What’s the matter with Canada?

Ah, those crazy Canadians, always banging on about the benefits of socialized medicine, ice hockey, and even - God help them - poutine. It’s true, of course, that our northern neighbors have plenty to be proud of; still, when it comes to the environment, even the most fervently patriotic Canuck will admit that the country has some pretty serious problems.

Back in the ‘90s, Canada was a model of environmental good behavior, playing a key role in the battle to protect the ozone layer, pushing for international measures to protect endangered species, and readily signing up for the Kyoto treaty. But it’s been downhill since then: A decade of apathetic Liberal leadership has been followed, since 2006, by a Conservative government that has proved abjectly unwilling to take action.

The result is that Canada is falling well short of its Kyoto goals; in 2005, one study found that Canada’s greenhouse gas emissions were 20 percent higher than they had been in 1990, and that on a range of environmental measures - from sewage handling to water consumption - the country ranked a miserable 28th out of 30 industrialized nations, beating only Belgium and the US.

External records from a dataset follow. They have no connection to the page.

-- ==== Sys2Proof/Machine/EffectOps.lean ====
section
/-!
DEFINITION. Machine/EffectOps.lean: what a reader pins (R45, R46), a writer taking effect or failing (R44, R46,
R53, R140, R207), and the reservation rules (R43).
-/
namespace Sys2Proof.Machine

/-- Where a reader finds a block (R45). -/
inductive Source where
  | bytes (d : Nat)
  | lost
  | member
deriving DecidableEq, Repr

/-- A block's source: the window page, the protected cache, the extension, zeros where never written, else the members; a
block of the loss map or a poisoned one is lost (R45, R105, R140, R207). -/
def sourceOf (s : State) (slot lba : Nat) : Source :=
  match tget s.store.resident (blkKey slot lba) with
  | some r => if r.poisoned then .lost else .bytes r.data
  | none =>
    if lost s slot lba then .lost
    else match visCell s slot lba with
      | some c => .bytes c.blk.data
      | none => match tget s.store.ext (blkKey slot lba) with
        | some e => .bytes e.blk.data
        | none => if unwritten s slot lba then .bytes 0 else .member

/-- A reader pins the versions it returns (R46): a lost block ends it with Unrecovered Read Error and the offset of the
first; blocks not held are read from the members. -/
def pinReader (id : Nat) (s : State) : State :=
  match ctxAt s id with
  | none => s
  | some c =>
    let ls := rangeBlocks c.ranges
    match ls.find? fun l => sourceOf s c.slot l == .lost with
    | some l => finish id 2 0x81 (some true) (l - (c.ranges.headD (0, 0)).1) 0 s
    | none =>
      let got := ls.foldl (fun t l => match sourceOf s c.slot l with
        | .bytes d => tset t l d
        | _ => t) []
      let need := ls.filter fun l => sourceOf s c.slot l == .member
      let s := { s with store := { s.store with ext := tmap s.store.ext fun k e =>
        if (ls.any fun l => blkKey c.slot l == k) then { e with used := true } else e } }
      let s := setCtx id { c with state := .pinned, got := got, need := need } s
      if need = [] then sendRead id s else readBlocks (.hostRead id) c.slot need s

/-- Every waiting reader that no earlier writer holds any more pins its blocks (R46). -/
def pinReaders (s : State) : State :=
  (s.nvm.ctxs.filter fun p => p.2.reader && p.2.state == .waiting).foldl (fun s p =>
    if writerBefore s p.2.slot p.2.adm p.2.ranges then s else pinReader p.1 s) s

/-- A writer fails before taking effect: its placed blocks are discarded at both controllers after a CLEAN_NOTE, and
waiting readers return the earlier state (R46, R53). -/
def failWriter (id sct sc : Nat) (dnr : Option Bool) (dw0 : Nat) (s : State) : State :=
  match ctxAt s id with
  | none => s
  | some c =>
    let fail (m : Option Nat) (s : State) : State :=
      setCtx id { c with state := .failed, placed := [], mseqs := [], deferred := false, err := some (sct, sc, dnr, dw0), cleanMseq := m } s
    let s := if c.mseqs ≠ [] ∧ mirrors s then
        let (m, s) := mseqSend (fun m => .cleanNote m (.writer c.slot c.adm)) s
        fail (if inPair s then some m else none) s
      else fail none s
    tryComplete id (pinReaders s)

/-- The write stamp of a block as left by the writers before (R53, R55); a block not held reads from its member. -/
def stampOf (s : State) (slot lba : Nat) : Option Nat :=
  match visCell s slot lba with
  | some c => some c.blk.wstamp
  | none => match tget s.store.ext (blkKey slot lba) with
    | some e => some e.blk.wstamp
    | none => if unwritten s slot lba ∨ lost s slot lba then some 0 else none

/-- Some window bound by a BIND admitted before `adm` overlaps the ranges (R207). -/
def boundRange (s : State) (slot adm : Nat) (rs : List (Nat × Nat)) : Bool :=
  s.win.windows.any fun w => w.2.state != 0 && w.2.slot == slot && decide (w.2.adm < adm)
    && overlap rs [(w.2.slba, w.2.pages * 512)]

/-- Whether a writer's turn has come (R44): all its data placed, its stamps read, and nothing earlier that overlaps it
pending. -/
def writerReady (s : State) (c : Ctx) : Bool :=
  c.writer && c.state == .waiting && ((rangeBlocks c.ranges).all fun l => thas c.placed l) && c.need == []
    && !writerBefore s c.slot c.adm c.ranges && !readerBefore s c.slot c.adm c.ranges

/-- A writer takes effect at its turn: refused where a window binds its range (R207) or a stamp is newer than its stake
(R53, event 0x2103); else its version becomes the visible one and readers waiting on it pin (R44, R46). -/
def takeEffect (id : Nat) (s : State) : State :=
  match ctxAt s id with
  | none => s
  | some c =>
    if !writerReady s c then s
    else if boundRange s c.slot c.adm c.ranges then failWriter id 2 0x86 none 0 s
    else
      let ls := rangeBlocks c.ranges
      let stale := match c.stake with
        | none => none
        | some k => ls.find? fun l => decide (k < (stampOf s c.slot l).getD 0)
      match stale with
      | some l =>
        let s := bumpAt Reg.NSMGR_NS_STAKE_REFUSED c.slot 1 s
        let s := raise 0x2103 (leBytes 2 c.slot ++ leBytes 8 (c.stake.getD 0) ++ leBytes 6 l) s
        failWriter id 7 0x80 (some true) (l - (c.ranges.headD (0, 0)).1) s
      | none =>
        let wt := writeThrough s
        let blks := c.placed.map fun p => (p.1, { p.2 with wstamp := c.stake.getD 0 })
        match landBlocks c.slot c.adm wt blks s with
        | none => s
        | some s =>
          let s := modCtx id (fun c => { c with state := .effective, placed := [], wtLeft := if wt then ls else [] }) s
          tryComplete id (pressureCheck (pinReaders s))

/-- Whether a reservation refuses a host's command (R43, by the reservation types of the NVMe base specification,
assumption 42). -/
def resvRefuses (r : Resv) (host : Nat) (write : Bool) : Bool :=
  match r.holder with
  | none => false
  | some h =>
    let reg := thas r.keys host
    if r.rtype = 1 then write && h != host
    else if r.rtype = 2 then h != host
    else if r.rtype = 3 ∨ r.rtype = 5 then write && !reg
    else !reg

/-- The reservation released, as when its holder unregisters: types 5 and 6 stand while a registrant is left. -/
def Resv.drop (r : Resv) (host : Nat) : Resv :=
  let keys := tdel r.keys host
  if r.rtype = 5 ∨ r.rtype = 6 then
    if keys.isEmpty then { r with keys := keys, holder := none, rtype := 0 }
    else { r with keys := keys, holder := if r.holder = some host then keys.head?.map fun k => k.1 else r.holder }
  else if r.holder = some host then { r with keys := keys, holder := none, rtype := 0 }
  else { r with keys := keys }

/-- Reservation Register: 0 register, 1 unregister, 2 replace; none is a conflict. -/
def Resv.register (r : Resv) (host action cur new : Nat) (ignore : Bool) : Option Resv :=
  let bump (r : Resv) : Resv := { r with gen := r.gen + 1 }
  match action, tget r.keys host with
  | 0, none => some (bump { r with keys := tset r.keys host new })
  | 0, some k => if k = new then some r else none
  | 1, some k => if ignore ∨ k = cur then some (bump (r.drop host)) else none
  | 1, none => none
  | _, some k => if ignore ∨ k = cur then some (bump { r with keys := tset r.keys host new }) else none
  | _, none => if ignore then some (bump { r with keys := tset r.keys host new }) else none

/-- Reservation Acquire: 0 acquire, 1 preempt, 2 preempt and abort, executed as a preempt (R42). -/
def Resv.acquire (r : Resv) (host action cur pre rtype : Nat) : Option Resv :=
  if tget r.keys host ≠ some cur then none
  else if action = 0 then
    match r.holder with
    | none => some { r with holder := some host, rtype := rtype }
    | some h => if (h = host ∨ r.rtype = 5 ∨ r.rtype = 6) ∧ r.rtype = rtype then some r else none
  else
    let shared := r.rtype == 5 || r.rtype == 6
    let holds := match r.holder with
      | none => false
      | some h => (tget r.keys h == some pre) || (shared && pre == 0)
    let keys := r.keys.filter fun k => k.1 == host || (k.2 != pre && !(shared && pre == 0))
    if holds then some { keys := keys, holder := some host, rtype := rtype, gen := r.gen + 1 }
    else if keys.length < r.keys.length then some { r with keys := keys, gen := r.gen + 1 }
    else none

/-- Reservation Release: 0 release, 1 clear; `inr none` is a type mismatch. -/
def Resv.release (r : Resv) (host action cur rtype : Nat) : Option (Option Resv) :=
  if tget r.keys host ≠ some cur then none
  else if action = 1 then some (some { gen := r.gen + 1 })
  else
    let holds := r.holder == some host || ((r.rtype == 5 || r.rtype == 6) && r.holder.isSome)
    if !holds then some (some r)
    else if r.rtype ≠ rtype then some none
    else some (some { r with holder := none, rtype := 0 })

end Sys2Proof.Machine
end

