/-- The slot returns to FREE (R38 step 6): event 0x2102. -/
def nsFree (slot : Nat) (s : State) : State :=
  raise 0x2102 (leBytes 2 slot) { s with
    nvm := { s.nvm with nss := tdel s.nvm.nss slot }
    store := { s.store with lossChanges := tdel s.store.lossChanges slot } }

/-- PARCEL_RELEASED: a RELEASING entry, persisted, becomes UNALLOCATED and its columns free; the last one frees the slot (R38,
R105). -/
def execParcelReleased (idx : Nat) (s : State) : Res := .next <|
  let e := entAt s idx
  let h := tgetD s.store.home idx {}
  match entOwner s idx with
  | none => s
  | some (slot, _) =>
    if e.state ≠ 5 ∨ (h.state ≠ 5 ∧ homeBays s (idx / 2097152) ≠ []) then s
    else
      let s := setEnt idx {} { s with store := { s.store with
        home := tdel s.store.home idx, homeLeft := tdel s.store.homeLeft idx, homeSnap := tdel s.store.homeSnap idx
        fmtGen := tdel s.store.fmtGen idx, heldParcels := s.store.heldParcels.filter fun i => i != idx
        wrapHeld := s.store.wrapHeld.filter fun i => i != idx } }
      match nsAt s slot with
      | none => s
      | some n =>
        if (List.range n.parcels).any fun p => (entAt s (n.base + p)).state != 0 then s
        else requestRecord (.nsFree slot) .nothing (nsFree slot) (fun s => s) s

/-- The hosts that a controller list names; none where an entry is not a live controller of the subsystem (R39). -/
def listHosts (s : State) (subsys : Nat) (cntlids : List Nat) : Option (List Nat) :=
  if cntlids = [] then none
  else cntlids.foldl (fun (acc : Option (List Nat)) c =>
    match acc, assocAt s c with
    | some hs, some a => if a.subsys = subsys then some (if hs.contains a.host then hs else hs ++ [a.host]) else none
    | _, _ => none) (some [])

/-- Record a change for each host of a list, completing the command with the last (R40). -/
def hostRecords (id slot : Nat) (mk : Nat → PairRec) (ap : Nat → State → State) : List Nat → State → State
  | [], s => finish id 0 0 (some false) 0 0 s
  | [h], s => requestRecord (mk h) (.ctx id 0 0) (ap h) (fun s => finish id 0 0 (some false) 0 0 s) s
  | h :: hs, s => hostRecords id slot mk ap hs (requestRecord (mk h) .nothing (ap h) (fun s => s) s)

/-- A context for an admin command that completes once both controllers have recorded it. -/
def adminCtx (q cid host slot op : Nat) (s : State) : Nat × State :=
  newCtx { baseCtx q host cid with slot := slot, op := .other op, reserved := true, state := .bindWait } s

/-- Attach a host to a namespace. -/
def nsAttach (slot h : Nat) (s : State) : State := modNs slot (fun n => { n with hosts := n.hosts ++ [h] }) s

/-- NAMESPACE_ATTACH (R39, R40). -/
def execNamespaceAttach (q cid nsid : Nat) (cntlids : List Nat) (s : State) : Res := .next <|
  match queueAssoc s q with
  | none => s
  | some a =>
    if !mgmtAllowed s q 1 then adminDone q cid 0 0x01 none 0 s
    else match nsidSlot s a.subsys nsid, listHosts s a.subsys cntlids with
      | none, _ => adminDone q cid 0 0x0B none 0 s
      | _, none => adminDone q cid 1 0x1C none 0 s
      | some slot, some hs => match nsAt s slot with
        | none => s
        | some n =>
          if hs.any fun h => n.hosts.contains h then adminDone q cid 1 0x18 none 0 s
          else if !n.shared ∧ 1 < n.hosts.length + hs.length then adminDone q cid 1 0x19 none 0 s
          else
            let (id, s) := adminCtx q cid a.host slot 0x15 s
            hostRecords id slot (.attach slot) (nsAttach slot) hs s

/-- Detach a host from a namespace, with a notice to each of its associations (R39). -/
def nsDetach (slot h : Nat) (s : State) : State :=
  match nsAt s slot with
  | none => s
  | some n => noticeHost h n.subsys 0 n.nsid (setNs slot { n with hosts := n.hosts.filter fun x => x != h } s)

/-- NAMESPACE_DETACH (R39, R40). -/
def execNamespaceDetach (q cid nsid : Nat) (cntlids : List Nat) (s : State) : Res := .next <|
  match queueAssoc s q with
  | none => s
  | some a =>
    if !mgmtAllowed s q 1 then adminDone q cid 0 0x01 none 0 s
    else match nsidSlot s a.subsys nsid, listHosts s a.subsys cntlids with
      | none, _ => adminDone q cid 0 0x0B none 0 s
      | _, none => adminDone q cid 1 0x1C none 0 s
      | some slot, some hs => match nsAt s slot with
        | none => s
        | some n =>
          if hs.any fun h => !n.hosts.contains h then adminDone q cid 1 0x1A none 0 s
          else
            let (id, s) := adminCtx q cid a.host slot 0x15 s
            hostRecords id slot (.detach slot) (nsDetach slot) hs s

/-- Identify Namespace (R35, R51, Table 6): byte offset and value of each field the spec gives. -/
def identifyNs (slot : Nat) (n : Ns) : List (Nat × Nat) :=
  let u := unitBlocks n.layout - 1
  [(0, n.nsze), (8, n.nsze), (24, 2), (26, 0), (30, b2n n.shared), (34, u), (36, u), (40, u), (42, 0), (44, u), (130, 12),
   (3072, 1), (3073, n.layout), (3074, b2n n.enc + 2 * b2n n.stakeMode + 4 * b2n n.witness + 8 * n.prefOwner),
   (3076, n.deadline), (3080, slot), (3088, n.parcels), (3096, n.adm)]

/-- Identify Controller: the values of Table 1, R33 and R51 (R30). -/
def identifyCtrl (cntlid : Nat) : List (Nat × Nat) :=
  [(77, 9), (78, cntlid), (342, 10), (516, 16384), (525, 0), (526, 0), (528, 0), (540, 16384), (1792, 68), (1803, 1)]

/-- IDENTIFY: `cns` 0 a namespace attached to the host, 1 the controller (R51). -/
def execIdentify (q cid cns nsid : Nat) (s : State) : Res := .next <|
  match queueAssoc s q with
  | none => s
  | some a =>
    if cns = 1 then adminDone q cid 0 0 (some false) 0 (drive (.page q cid (identifyCtrl (q / 256)) []) s)
    else if cns = 0 then
      match attachedSlot s a.subsys a.host nsid with
      | none => adminDone q cid 0 0x0B none 0 s
      | some slot => match nsAt s slot with
        | none => s
        | some n =>
          let d := cfgAt s Reg.NSMGR_NS_DEADLINE slot
          adminDone q cid 0 0 (some false) 0 (drive (.page q cid (identifyNs slot { n with deadline := if d = 20 then n.deadline else d }) []) s)
    else adminDone q cid 0 0x02 none 0 s

/-- The I/O opcodes the controller supports (R42, R59). -/
def ioOpcodes : List Nat := [0x00, 0x01, 0x02, 0x08, 0x09, 0x0D, 0x0E, 0x11, 0x15, 0x81, 0x85, 0x88]

/-- READ: a capsule of opcode 0x02; one of an opcode no command has, or fused, is refused (R42, R45, R59). -/
def execRead (q cid nsid opc fuse slba nlb : Nat) (s : State) : Res := .next <|
  if fuse ≠ 0 ∨ !ioOpcodes.contains opc then submit q { cid := cid, nsid := nsid, op := .other opc } s
  else if opc = 0x02 then submit q { cid := cid, nsid := nsid, op := .read slba nlb } s
  else s

/-- WRITE (R42, R44). -/
def execWrite (q cid nsid fuse slba nlb : Nat) (s : State) : Res := .next <|
  submit q { cid := cid, nsid := nsid, op := if fuse = 0 then .write slba nlb else .other 0x01 } s

/-- WRITE_ZEROES (R42). -/
def execWriteZeroes (q cid nsid slba nlb : Nat) (s : State) : Res := .next <|
  submit q { cid := cid, nsid := nsid, op := .zeroes slba nlb } s

/-- DATASET_MANAGEMENT (R42). -/
def execDatasetManagement (q cid nsid : Nat) (dealloc : Bool) (ranges : List (Nat × Nat)) (s : State) : Res := .next <|
  submit q { cid := cid, nsid := nsid, op := .dsm dealloc ranges } s

/-- FLUSH (R42). -/
def execFlush (q cid nsid : Nat) (s : State) : Res := .next <| submit q { cid := cid, nsid := nsid, op := .flush } s

/-- RESERVATION_REGISTER (R42, R43). -/
def execReservationRegister (q cid nsid action cur new : Nat) (ignoreKey : Bool) (s : State) : Res := .next <|
  submit q { cid := cid, nsid := nsid, op := .resvRegister action cur new ignoreKey } s

/-- RESERVATION_ACQUIRE (R42, R43). -/
def execReservationAcquire (q cid nsid action cur pre rtype : Nat) (ignoreKey : Bool) (s : State) : Res := .next <|
  submit q { cid := cid, nsid := nsid, op := .resvAcquire action cur pre rtype ignoreKey } s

The biggest problem, though, is in Alberta, where high energy prices have helped spark a boom in tar-sand processing. The sludgy sands contain up to 173 billion barrels of oil - but processing the gunk produces triple the greenhouse emissions of regular oil, and has created toxic-waste ponds visible from space. The industry has also been linked to acid rainfall in neighboring provinces and increased cancer and autoimmune-deficiency rates in local communities; worryingly, one study found that moose meat from the region contained 453 times the safe level of arsenic.

Prime Minister Stephen Harper once promised to make Canada a “green energy superpower." Sadly, he seems to have rethought his position since oil-sand processing became commercially viable; these days, his administration routinely fails to enforce existing environmental laws and regulations. Meanwhile his environmental minister, John Baird, this week dismissed out-of-hand calls for a national carbon tax, and moved to ban government scientists from speaking to journalists in an attempt to stem the flow of embarrassing stories about his agency’s failings.

But ignoring this problem isn’t an option: Alberta’s energy lobby says it will treble tar-sand production over the next decade. The way things are going, Canada’s problems are only going to get worse: Canadians need to hold their leaders accountable, and demand real solutions to their country’s burgeoning environmental crisis.